CMS Announces the Growth of Three Initiatives To Increase ACO Participation

On January 17, 2023, the Centers for Medicare & Medicaid Services (CMS) announced the expansion of three existing accountable care initiatives: the Medicare Shared Savings Program (MSSP), the Accountable Care Organization Realizing Equity, Access, and Community Health (ACO Reach) Model, and the Kidney Care Choices (KCC) Model.

Accountable Care Organizations are groups of doctors, hospitals, and other healthcare providers, who collaborate to provide coordinated care to their Medicare beneficiaries. A brief description of each model is as follows:

• The Shared Savings Program is a permanent program in Medicare that was established by the Affordable Care Act. It is the largest accountable care initiative in the country. Policies finalized in the CY 2023 Medicare Physician Fee Schedule are expected to increase participation in the program, especially in rural and underserved areas.

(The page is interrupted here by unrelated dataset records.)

-- ==== Sys2Proof/Laws/TouchFabricRows.lean ====
section
/-! SUPPORT. What the operations of Machine/FabricRows.lean may change. -/
namespace Sys2Proof.Machine

set_option Elab.async false

theorem State.sendFlit_touch (s : State) (a1 : ℕ) (a2 : ℕ) (a3 : ℕ) (a4 : ℕ) (a5 : List Byte) :
    Touch 0x120000 s (State.sendFlit s a1 a2 a3 a4 a5) := by
  unfold State.sendFlit
  extract_lets -merge -useContext +onlyGivenNames v0
  clear_value v0
  split
  · extract_lets -merge -useContext +onlyGivenNames v1
    clear_value v1
    extract_lets -merge -useContext +onlyGivenNames v2
    clear_value v2
    extract_lets -merge -useContext +onlyGivenNames v3
    refine Touch.cut v3 ?_ (fun h4 => ?_)
    · unfold v3
      refine Touch.step ?_ (State.modPort_touch ..) (by decide +kernel)
      exact Touch.refl _ _
    clear_value v3
    extract_lets -merge -useContext +onlyGivenNames v5
    clear_value v5
    extract_lets -merge -useContext +onlyGivenNames v6
    refine Touch.cut v6 ?_ (fun h7 => ?_)
    · unfold v6
      refine Touch.step ?_ (State.modFab_touch ..) (by decide +kernel)
      exact h4
    clear_value v6
    refine Touch.step ?_ (State.emit_touch ..) (by decide +kernel)
    exact h7

theorem State.sendStream_touch (s : State) (a1 : ℕ) (a2 : ℕ) (a3 : Bool) :
    Touch 0x18000000000c000020000000000000000000000000000000000000000000000000000000000000000000000000000000000000000000000000000000000000000000000000be0900 s (State.sendStream s a1 a2 a3) := by
  unfold State.sendStream
  extract_lets -merge -useContext +onlyGivenNames v0
  refine Touch.cut v0 ?_ (fun h1 => ?_)
  · unfold v0
    refine Touch.step ?_ (State.fillStream_touch ..) (by decide +kernel)
    exact Touch.refl _ _
  clear_value v0
  extract_lets -merge -useContext +onlyGivenNames v2
  clear_value v2
  extract_lets -merge -useContext +onlyGivenNames v3
  clear_value v3
  refine Touch.ite ?_ ?_
  · refine Touch.step ?_ (State.sendFlit_touch ..) (by decide +kernel)
    exact h1
  · extract_lets -merge -useContext +onlyGivenNames v4
    clear_value v4
    extract_lets -merge -useContext +onlyGivenNames v5
    clear_value v5
    refine Touch.ite ?_ ?_
    · refine Touch.step ?_ (State.sendFlit_touch ..) (by decide +kernel)
      refine Touch.step ?_ (State.modPort_touch ..) (by decide +kernel)
      exact h1
    · refine Touch.step ?_ (State.sendFlit_touch ..) (by decide +kernel)
      refine Touch.step ?_ (State.modPort_touch ..) (by decide +kernel)
      exact h1

theorem State.sendTraffic_touch (s : State) (a1 : ℕ) (a2 : ℕ) :
    Touch 0x18000000000c000120000000000000000000000000000000000000000000000000000000000000000000000240000000000000000000000000000000000000000000000000be3900 s (State.sendTraffic s a1 a2) := by
  unfold State.sendTraffic
  extract_lets -merge -useContext +onlyGivenNames v0
  refine Touch.cut v0 ?_ (fun h1 => ?_)
  · unfold v0
    refine Touch.step ?_ (State.pumpExit_touch ..) (by decide +kernel)
    exact Touch.refl _ _
  clear_value v0
  extract_lets -merge -useContext +onlyGivenNames v2
  clear_value v2
  extract_lets -merge -useContext +onlyGivenNames v3
  refine Touch.cut v3 ?_ (fun h4 => ?_)
  · unfold v3
    refine Touch.step ?_ (State.sendFlit_touch ..) (by decide +kernel)
    exact h1
  clear_value v3
  refine Touch.ite ?_ ?_
  · exact h4
  · refine Touch.ite ?_ ?_
    · refine Touch.step ?_ (State.sendStream_touch ..) (by decide +kernel)
      exact h1
    · refine Touch.ite ?_ ?_
      · refine Touch.ite ?_ ?_
        · exact h4
        · refine Touch.step ?_ (State.sendStream_touch ..) (by decide +kernel)
          exact h1
      · split
        · exact h4
        · refine Touch.ite ?_ ?_
          · refine Touch.step ?_ (State.sendStream_touch ..) (by decide +kernel)
            exact h1
          · refine Touch.ite ?_ ?_
            · exact h4
            · refine Touch.step ?_ (State.sendStream_touch ..) (by decide +kernel)
              exact h1

theorem State.flitUp_touch (s : State) (a1 : ℕ) (a2 : ℕ) :
    Touch 0x18000000000c000120000000000000000000000000000000000000000000000000000000000000000000000240000000000000000000000000000000000000000000000000be3900 s (State.flitUp s a1 a2) := by
  unfold State.flitUp
  extract_lets -merge -useContext +onlyGivenNames v0
  clear_value v0
  extract_lets -merge -useContext +onlyGivenNames v1
  clear_value v1
  split
  · refine Touch.step ?_ (State.sendFlit_touch ..) (by decide +kernel)
    refine Touch.step ?_ (State.modPort_touch ..) (by decide +kernel)
    exact Touch.refl _ _
  · refine Touch.ite ?_ ?_
    · refine Touch.step ?_ (State.sendFlit_touch ..) (by decide +kernel)
      refine Touch.step ?_ (State.modPort_touch ..) (by decide +kernel)
      exact Touch.refl _ _
    · refine Touch.ite ?_ ?_
      · refine Touch.step ?_ (State.sendFlit_touch ..) (by decide +kernel)
        refine Touch.step ?_ (State.modPort_touch ..) (by decide +kernel)
        exact Touch.refl _ _
      · split
        · refine Touch.ite ?_ ?_
          · refine Touch.step ?_ (State.sendFlit_touch ..) (by decide +kernel)
            refine Touch.step ?_ (State.modPort_touch ..) (by decide +kernel)
            exact Touch.refl _ _
          · refine Touch.step ?_ (State.sendFlit_touch ..) (by decide +kernel)
            exact Touch.refl _ _
        · refine Touch.step ?_ (State.sendTraffic_touch ..) (by decide +kernel)
          exact Touch.refl _ _

theorem State.flitTransmit_touch (s : State) (a1 : ℕ) (a2 : ℕ) :
    Touch 0x318000000000c000120000000000000000000000000000000000000000000000000000000000000000000000240000000000000000000000000000000000c001fffffe00000be3900 s (State.flitTransmit s a1 a2) := by
  unfold State.flitTransmit
  refine Touch.ite ?_ ?_
  · exact Touch.refl _ _
  · refine Touch.ite ?_ ?_
    · refine Touch.step ?_ (State.wake_touch ..) (by decide +kernel)
      exact Touch.refl _ _
    · split
      · refine Touch.step ?_ (State.modPort_touch ..) (by decide +kernel)
        refine Touch.step ?_ (State.sendFlit_touch ..) (by decide +kernel)
        exact Touch.refl _ _
      · refine Touch.step ?_ (State.sendFlit_touch ..) (by decide +kernel)
        exact Touch.refl _ _
      · refine Touch.step ?_ (State.sendFlit_touch ..) (by decide +kernel)
        exact Touch.refl _ _
      · refine Touch.step ?_ (State.flitUp_touch ..) (by decide +kernel)
        refine Touch.step ?_ (State.twinFeed_touch ..) (by decide +kernel)
        exact Touch.refl _ _
      · refine Touch.step ?_ (State.flitUp_touch ..) (by decide +kernel)
        refine Touch.step ?_ (State.twinFeed_touch ..) (by decide +kernel)
        exact Touch.refl _ _
      · exact Touch.refl _ _

theorem execFlitTransmit_touch (a0 : ℕ) (a1 : ℕ) (s : State) :
    ∃ t, execFlitTransmit a0 a1 s = .next t ∧ Touch 0x318000000000c000120000000000000000000000000000000000000000000000000000000000000000000000240000000000000000000000000000000000c001fffffe00000be3900 s t := by
  refine ⟨_, rfl, ?_⟩
  refine Touch.step ?_ (State.flitTransmit_touch ..) (by decide +kernel)
  exact Touch.refl _ _

theorem State.discardFlit_touch (s : State) (a1 : ℕ) :
    Touch 0x20000 s (State.discardFlit s a1) := by
  unfold State.discardFlit
  refine Touch.ite ?_ ?_
  · exact Touch.refl _ _
  · refine Touch.step ?_ (State.modPort_touch ..) (by decide +kernel)
    exact Touch.refl _ _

• The ACO Reach Model aims to improve the quality of care through improved coordination and increased access to accountable care in underserved communities to close racial and ethnic disparities among people with traditional Medicare in accountable care relationships.

• The KCC Model focuses on coordinating care for Medicare beneficiaries with chronic kidney disease stages 4 and 5 and end-stage renal disease. The KCC Model also focuses on delaying the onset of dialysis and increasing access to kidney transplantation.

CMS is seeking to have all people with traditional Medicare in an accountable care relationship by 2030.

On January 30, 2023, the Centers for Medicare & Medicaid Services (CMS) released a final rule detailing how it will remedy overpayments to insurance companies administering Medicare Advantage Plans (MA Plans). The rule comes in response to audits of MA Plans from 2011 through 2013 that revealed inflation in the Risk Adjustment Data Validation (RADV) (CMS’s audit and oversight tool of MA Plans). CMS determined that the RADV was inflated because the medical diagnoses submitted for payment were not supported in the applicable medical record, resulting in significant overpayments to these MA Plans.

The enforcement action targeted fake diplomas sold to aspiring nurses who then were qualified to take the national nursing board exam. Upon passing the exam, these aspiring nurses obtained licensure as registered nurses or licensed practical/vocational nurses and eventually were employed and practiced nursing without the necessary education or clinical training. More than 7,600 fake nursing degrees were issued to aspiring nurses from three Florida-based schools, Siena College, Palm Beach School of Nursing, and Sacred Heart International Institute. While these schools are now closed, the DOJ, OIG, and FBI are jointly working to identify nurses who improperly obtained these degrees and licenses and are now working in healthcare facilities. New Jersey is among the states where law enforcement is investigating and annulling nursing licenses obtained as a part of this scheme.

On December 15, 2022, the owner of a durable medical equipment company was indicted in New Jersey for allegedly offering and paying illegal kickbacks and money laundering.

The company owner allegedly paid illegal kickbacks to telemedicine and marketing companies in exchange for physician orders for orthotic braces and continuous glucose monitors for Medicare beneficiaries. The owner and co-conspirators allegedly concealed these payments by entering into sham contracts and producing false invoices for “marketing” services. As a result, Medicare paid more than $17.3 million based on these fraudulent and false claims.

If convicted, the owner faces a maximum penalty of five years in prison for conspiracy to defraud the United States and offer and pay health care kickbacks, ten years in prison for each count of offering and paying health care kickbacks, and ten years in prison for money laundering conspiracy. The OIG and FBI are investigating this case.

On December 27, 2022, the Centers for Medicare and Medicaid Services (CMS) issued a proposed rule that could materially modify the obligations of providers participating in the Medicare program to report and return overpayments. The overpayment rules require a provider that receives an overpayment to report and return the overpayment by the later of 60 days after the provider identifies the overpayment or the date of any corresponding cost report that is due.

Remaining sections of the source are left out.